Segment Open

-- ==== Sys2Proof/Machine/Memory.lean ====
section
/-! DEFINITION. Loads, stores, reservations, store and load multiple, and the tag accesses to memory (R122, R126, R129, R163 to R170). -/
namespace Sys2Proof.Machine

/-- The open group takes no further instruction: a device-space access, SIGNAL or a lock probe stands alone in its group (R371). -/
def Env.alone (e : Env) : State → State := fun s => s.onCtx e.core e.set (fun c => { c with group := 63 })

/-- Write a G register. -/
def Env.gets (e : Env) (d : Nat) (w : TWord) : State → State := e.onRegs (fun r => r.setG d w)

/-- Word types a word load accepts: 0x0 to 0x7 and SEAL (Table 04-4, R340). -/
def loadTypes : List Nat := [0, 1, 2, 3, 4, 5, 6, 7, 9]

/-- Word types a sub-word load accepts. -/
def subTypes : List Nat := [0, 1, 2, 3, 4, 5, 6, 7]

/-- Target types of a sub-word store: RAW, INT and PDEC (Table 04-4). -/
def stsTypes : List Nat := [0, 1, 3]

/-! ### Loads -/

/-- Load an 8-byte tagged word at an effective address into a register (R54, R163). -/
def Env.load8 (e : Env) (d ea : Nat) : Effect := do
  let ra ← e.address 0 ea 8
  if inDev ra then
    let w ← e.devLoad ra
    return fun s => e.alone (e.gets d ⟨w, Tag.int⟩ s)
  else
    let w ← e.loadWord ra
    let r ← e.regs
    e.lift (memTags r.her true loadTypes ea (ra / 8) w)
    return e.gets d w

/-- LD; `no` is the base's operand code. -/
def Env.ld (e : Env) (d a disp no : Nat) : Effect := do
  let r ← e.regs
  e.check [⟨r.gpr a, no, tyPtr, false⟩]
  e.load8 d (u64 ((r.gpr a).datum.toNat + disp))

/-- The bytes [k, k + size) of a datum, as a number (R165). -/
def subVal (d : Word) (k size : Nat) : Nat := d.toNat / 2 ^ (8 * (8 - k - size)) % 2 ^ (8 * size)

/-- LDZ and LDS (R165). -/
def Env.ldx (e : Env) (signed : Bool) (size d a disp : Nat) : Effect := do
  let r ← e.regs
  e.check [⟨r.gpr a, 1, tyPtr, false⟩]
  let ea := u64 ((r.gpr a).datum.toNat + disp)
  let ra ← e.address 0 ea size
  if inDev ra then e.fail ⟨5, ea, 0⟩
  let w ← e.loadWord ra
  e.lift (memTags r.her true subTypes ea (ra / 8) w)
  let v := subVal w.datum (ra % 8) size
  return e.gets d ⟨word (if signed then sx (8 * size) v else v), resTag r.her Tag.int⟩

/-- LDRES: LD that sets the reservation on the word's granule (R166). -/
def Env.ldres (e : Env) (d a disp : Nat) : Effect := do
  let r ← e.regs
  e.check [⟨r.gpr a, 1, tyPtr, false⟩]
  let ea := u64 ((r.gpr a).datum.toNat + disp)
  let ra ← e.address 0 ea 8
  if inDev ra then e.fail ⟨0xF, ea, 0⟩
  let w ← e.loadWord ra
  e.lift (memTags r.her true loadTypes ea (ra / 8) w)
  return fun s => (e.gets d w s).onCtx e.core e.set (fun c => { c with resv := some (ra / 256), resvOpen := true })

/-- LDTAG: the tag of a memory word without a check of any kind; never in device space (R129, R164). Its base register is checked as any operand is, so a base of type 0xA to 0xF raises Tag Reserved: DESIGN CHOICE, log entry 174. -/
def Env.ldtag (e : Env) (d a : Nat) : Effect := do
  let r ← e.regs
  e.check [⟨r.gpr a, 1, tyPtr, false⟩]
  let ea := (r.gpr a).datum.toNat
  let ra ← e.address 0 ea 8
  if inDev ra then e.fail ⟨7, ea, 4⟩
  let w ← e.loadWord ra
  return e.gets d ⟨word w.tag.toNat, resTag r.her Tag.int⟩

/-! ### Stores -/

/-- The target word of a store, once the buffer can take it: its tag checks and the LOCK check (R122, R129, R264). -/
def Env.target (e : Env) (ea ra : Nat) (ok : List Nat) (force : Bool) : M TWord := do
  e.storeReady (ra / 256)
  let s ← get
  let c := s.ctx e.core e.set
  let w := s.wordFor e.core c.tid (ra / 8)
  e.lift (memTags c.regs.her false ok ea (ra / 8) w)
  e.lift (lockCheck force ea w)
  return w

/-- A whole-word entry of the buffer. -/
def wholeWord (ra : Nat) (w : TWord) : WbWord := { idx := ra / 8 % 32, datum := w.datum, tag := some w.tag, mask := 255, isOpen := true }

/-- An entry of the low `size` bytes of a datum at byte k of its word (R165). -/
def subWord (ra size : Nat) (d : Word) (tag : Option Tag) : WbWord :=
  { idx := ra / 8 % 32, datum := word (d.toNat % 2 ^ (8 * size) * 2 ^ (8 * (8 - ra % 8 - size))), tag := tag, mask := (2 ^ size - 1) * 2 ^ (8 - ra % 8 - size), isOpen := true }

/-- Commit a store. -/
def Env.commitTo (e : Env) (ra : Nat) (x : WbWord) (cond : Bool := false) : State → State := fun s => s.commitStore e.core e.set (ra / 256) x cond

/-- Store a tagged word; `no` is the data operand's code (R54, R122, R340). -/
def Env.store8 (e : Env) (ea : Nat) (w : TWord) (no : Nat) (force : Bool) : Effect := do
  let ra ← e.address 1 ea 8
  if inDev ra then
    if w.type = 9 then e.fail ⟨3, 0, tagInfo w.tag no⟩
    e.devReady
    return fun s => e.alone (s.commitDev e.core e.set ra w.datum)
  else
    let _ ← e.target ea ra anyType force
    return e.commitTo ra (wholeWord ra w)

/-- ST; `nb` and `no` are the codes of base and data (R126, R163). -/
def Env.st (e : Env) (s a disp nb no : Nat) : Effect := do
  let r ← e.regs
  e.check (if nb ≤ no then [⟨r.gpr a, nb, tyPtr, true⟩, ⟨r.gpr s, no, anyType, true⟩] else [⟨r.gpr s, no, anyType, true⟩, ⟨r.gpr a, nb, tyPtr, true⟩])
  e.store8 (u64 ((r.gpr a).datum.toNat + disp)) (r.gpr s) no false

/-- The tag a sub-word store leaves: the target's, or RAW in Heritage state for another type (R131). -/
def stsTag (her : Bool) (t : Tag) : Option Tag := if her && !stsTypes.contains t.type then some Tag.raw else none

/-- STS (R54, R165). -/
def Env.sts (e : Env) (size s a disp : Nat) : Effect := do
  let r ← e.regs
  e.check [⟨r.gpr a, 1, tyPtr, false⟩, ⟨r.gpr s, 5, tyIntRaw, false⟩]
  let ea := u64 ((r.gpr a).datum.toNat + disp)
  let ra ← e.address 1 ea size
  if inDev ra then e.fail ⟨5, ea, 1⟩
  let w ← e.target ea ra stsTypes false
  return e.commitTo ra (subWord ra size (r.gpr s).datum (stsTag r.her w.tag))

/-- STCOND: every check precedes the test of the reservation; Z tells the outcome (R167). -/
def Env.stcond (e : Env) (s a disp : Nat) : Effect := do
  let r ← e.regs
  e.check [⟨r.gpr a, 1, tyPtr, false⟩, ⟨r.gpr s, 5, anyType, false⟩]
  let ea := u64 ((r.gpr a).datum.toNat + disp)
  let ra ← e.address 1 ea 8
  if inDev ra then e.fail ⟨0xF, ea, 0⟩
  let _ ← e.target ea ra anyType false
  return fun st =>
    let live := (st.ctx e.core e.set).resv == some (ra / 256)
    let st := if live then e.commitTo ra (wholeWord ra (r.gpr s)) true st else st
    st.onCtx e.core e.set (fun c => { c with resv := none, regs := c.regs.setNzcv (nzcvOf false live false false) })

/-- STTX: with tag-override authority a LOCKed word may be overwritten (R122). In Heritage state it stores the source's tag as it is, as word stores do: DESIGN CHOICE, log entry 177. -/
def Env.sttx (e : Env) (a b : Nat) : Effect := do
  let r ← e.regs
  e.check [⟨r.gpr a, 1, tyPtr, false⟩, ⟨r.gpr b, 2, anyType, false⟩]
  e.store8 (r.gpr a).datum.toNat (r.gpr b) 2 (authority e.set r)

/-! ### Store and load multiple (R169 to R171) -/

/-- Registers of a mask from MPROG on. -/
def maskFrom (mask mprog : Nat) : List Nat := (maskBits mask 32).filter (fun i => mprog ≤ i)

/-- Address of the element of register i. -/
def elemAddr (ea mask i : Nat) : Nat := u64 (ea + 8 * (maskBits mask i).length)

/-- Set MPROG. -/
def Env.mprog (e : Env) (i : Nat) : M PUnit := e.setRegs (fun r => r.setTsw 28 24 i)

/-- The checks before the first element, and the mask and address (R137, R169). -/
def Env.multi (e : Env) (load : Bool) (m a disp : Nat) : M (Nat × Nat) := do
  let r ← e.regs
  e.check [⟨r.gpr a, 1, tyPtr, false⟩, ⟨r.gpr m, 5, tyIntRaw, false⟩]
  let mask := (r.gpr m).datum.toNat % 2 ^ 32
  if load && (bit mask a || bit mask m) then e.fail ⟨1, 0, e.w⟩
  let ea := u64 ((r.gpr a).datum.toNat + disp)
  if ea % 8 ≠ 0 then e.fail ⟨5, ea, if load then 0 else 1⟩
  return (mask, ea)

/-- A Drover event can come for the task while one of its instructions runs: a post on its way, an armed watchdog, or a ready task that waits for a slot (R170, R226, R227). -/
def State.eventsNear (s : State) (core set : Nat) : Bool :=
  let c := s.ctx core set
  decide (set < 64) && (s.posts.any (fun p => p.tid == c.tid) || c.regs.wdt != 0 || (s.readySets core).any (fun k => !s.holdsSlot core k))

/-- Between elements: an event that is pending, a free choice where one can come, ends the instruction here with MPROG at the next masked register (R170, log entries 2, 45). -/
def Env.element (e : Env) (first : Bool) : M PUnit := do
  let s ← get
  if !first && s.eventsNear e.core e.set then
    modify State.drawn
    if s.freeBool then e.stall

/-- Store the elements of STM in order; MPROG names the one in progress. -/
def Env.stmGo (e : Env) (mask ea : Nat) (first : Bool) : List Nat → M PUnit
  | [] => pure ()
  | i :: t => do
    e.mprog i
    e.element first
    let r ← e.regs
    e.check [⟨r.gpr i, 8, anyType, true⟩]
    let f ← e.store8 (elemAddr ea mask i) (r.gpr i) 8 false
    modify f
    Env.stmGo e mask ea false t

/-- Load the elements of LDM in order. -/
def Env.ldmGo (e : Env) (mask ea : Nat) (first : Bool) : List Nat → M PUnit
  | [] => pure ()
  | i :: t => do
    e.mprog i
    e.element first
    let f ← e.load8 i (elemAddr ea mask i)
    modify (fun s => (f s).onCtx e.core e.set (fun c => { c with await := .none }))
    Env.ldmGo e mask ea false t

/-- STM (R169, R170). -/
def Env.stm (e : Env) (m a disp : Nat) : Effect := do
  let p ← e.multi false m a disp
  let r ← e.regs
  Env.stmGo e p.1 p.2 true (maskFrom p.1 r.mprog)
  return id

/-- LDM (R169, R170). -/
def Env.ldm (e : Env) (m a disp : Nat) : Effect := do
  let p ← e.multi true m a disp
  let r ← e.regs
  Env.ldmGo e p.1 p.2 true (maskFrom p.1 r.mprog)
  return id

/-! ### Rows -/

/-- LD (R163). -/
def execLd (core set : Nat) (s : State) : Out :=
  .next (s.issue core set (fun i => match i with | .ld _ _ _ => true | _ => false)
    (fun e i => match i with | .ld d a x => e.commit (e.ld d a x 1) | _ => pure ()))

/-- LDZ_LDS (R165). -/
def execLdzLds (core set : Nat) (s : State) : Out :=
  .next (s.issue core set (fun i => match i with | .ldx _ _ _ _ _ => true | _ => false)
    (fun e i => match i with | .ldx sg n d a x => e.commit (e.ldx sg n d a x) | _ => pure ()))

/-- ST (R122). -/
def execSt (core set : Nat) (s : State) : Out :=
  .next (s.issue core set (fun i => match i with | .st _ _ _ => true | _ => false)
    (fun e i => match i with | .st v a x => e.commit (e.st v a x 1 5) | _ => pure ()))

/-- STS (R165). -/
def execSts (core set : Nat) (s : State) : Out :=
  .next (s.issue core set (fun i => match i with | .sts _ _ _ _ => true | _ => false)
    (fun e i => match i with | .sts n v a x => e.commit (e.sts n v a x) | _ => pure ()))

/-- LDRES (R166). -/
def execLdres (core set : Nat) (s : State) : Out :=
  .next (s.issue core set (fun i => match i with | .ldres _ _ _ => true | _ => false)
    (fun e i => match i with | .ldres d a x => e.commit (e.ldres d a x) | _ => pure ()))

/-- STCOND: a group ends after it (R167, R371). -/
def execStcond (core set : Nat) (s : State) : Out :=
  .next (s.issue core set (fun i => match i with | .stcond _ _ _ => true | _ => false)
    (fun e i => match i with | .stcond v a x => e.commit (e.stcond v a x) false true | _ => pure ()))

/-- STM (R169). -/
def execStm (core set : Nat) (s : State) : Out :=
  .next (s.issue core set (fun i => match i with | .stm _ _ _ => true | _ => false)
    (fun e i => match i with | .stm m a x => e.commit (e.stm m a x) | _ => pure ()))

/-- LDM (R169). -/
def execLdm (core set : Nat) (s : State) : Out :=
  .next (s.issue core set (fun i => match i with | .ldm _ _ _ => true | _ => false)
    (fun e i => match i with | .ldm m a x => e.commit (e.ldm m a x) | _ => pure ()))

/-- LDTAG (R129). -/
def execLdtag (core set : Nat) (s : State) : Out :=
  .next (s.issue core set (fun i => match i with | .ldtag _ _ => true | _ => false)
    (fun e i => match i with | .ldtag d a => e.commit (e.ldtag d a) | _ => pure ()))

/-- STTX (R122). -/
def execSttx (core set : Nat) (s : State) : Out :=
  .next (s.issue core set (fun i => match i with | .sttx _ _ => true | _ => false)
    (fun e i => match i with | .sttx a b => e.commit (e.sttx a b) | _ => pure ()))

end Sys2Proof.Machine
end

Segment Closed

## TASK OBJECTIVE
From the very first line of the data through the line with "### Loads -/" in it, please reproduce each line exactly and output nothing more.

## ANSWER TO THIS TASK
-- ==== Sys2Proof/Machine/Memory.lean ====
section
/-! DEFINITION. Loads, stores, reservations, store and load multiple, and the tag accesses to memory (R122, R126, R129, R163 to R170). -/
namespace Sys2Proof.Machine

/-- The open group takes no further instruction: a device-space access, SIGNAL or a lock probe stands alone in its group (R371). -/
def Env.alone (e : Env) : State → State := fun s => s.onCtx e.core e.set (fun c => { c with group := 63 })

/-- Write a G register. -/
def Env.gets (e : Env) (d : Nat) (w : TWord) : State → State := e.onRegs (fun r => r.setG d w)

/-- Word types a word load accepts: 0x0 to 0x7 and SEAL (Table 04-4, R340). -/
def loadTypes : List Nat := [0, 1, 2, 3, 4, 5, 6, 7, 9]

/-- Word types a sub-word load accepts. -/
def subTypes : List Nat := [0, 1, 2, 3, 4, 5, 6, 7]

/-- Target types of a sub-word store: RAW, INT and PDEC (Table 04-4). -/
def stsTypes : List Nat := [0, 1, 3]

/-! ### Loads -/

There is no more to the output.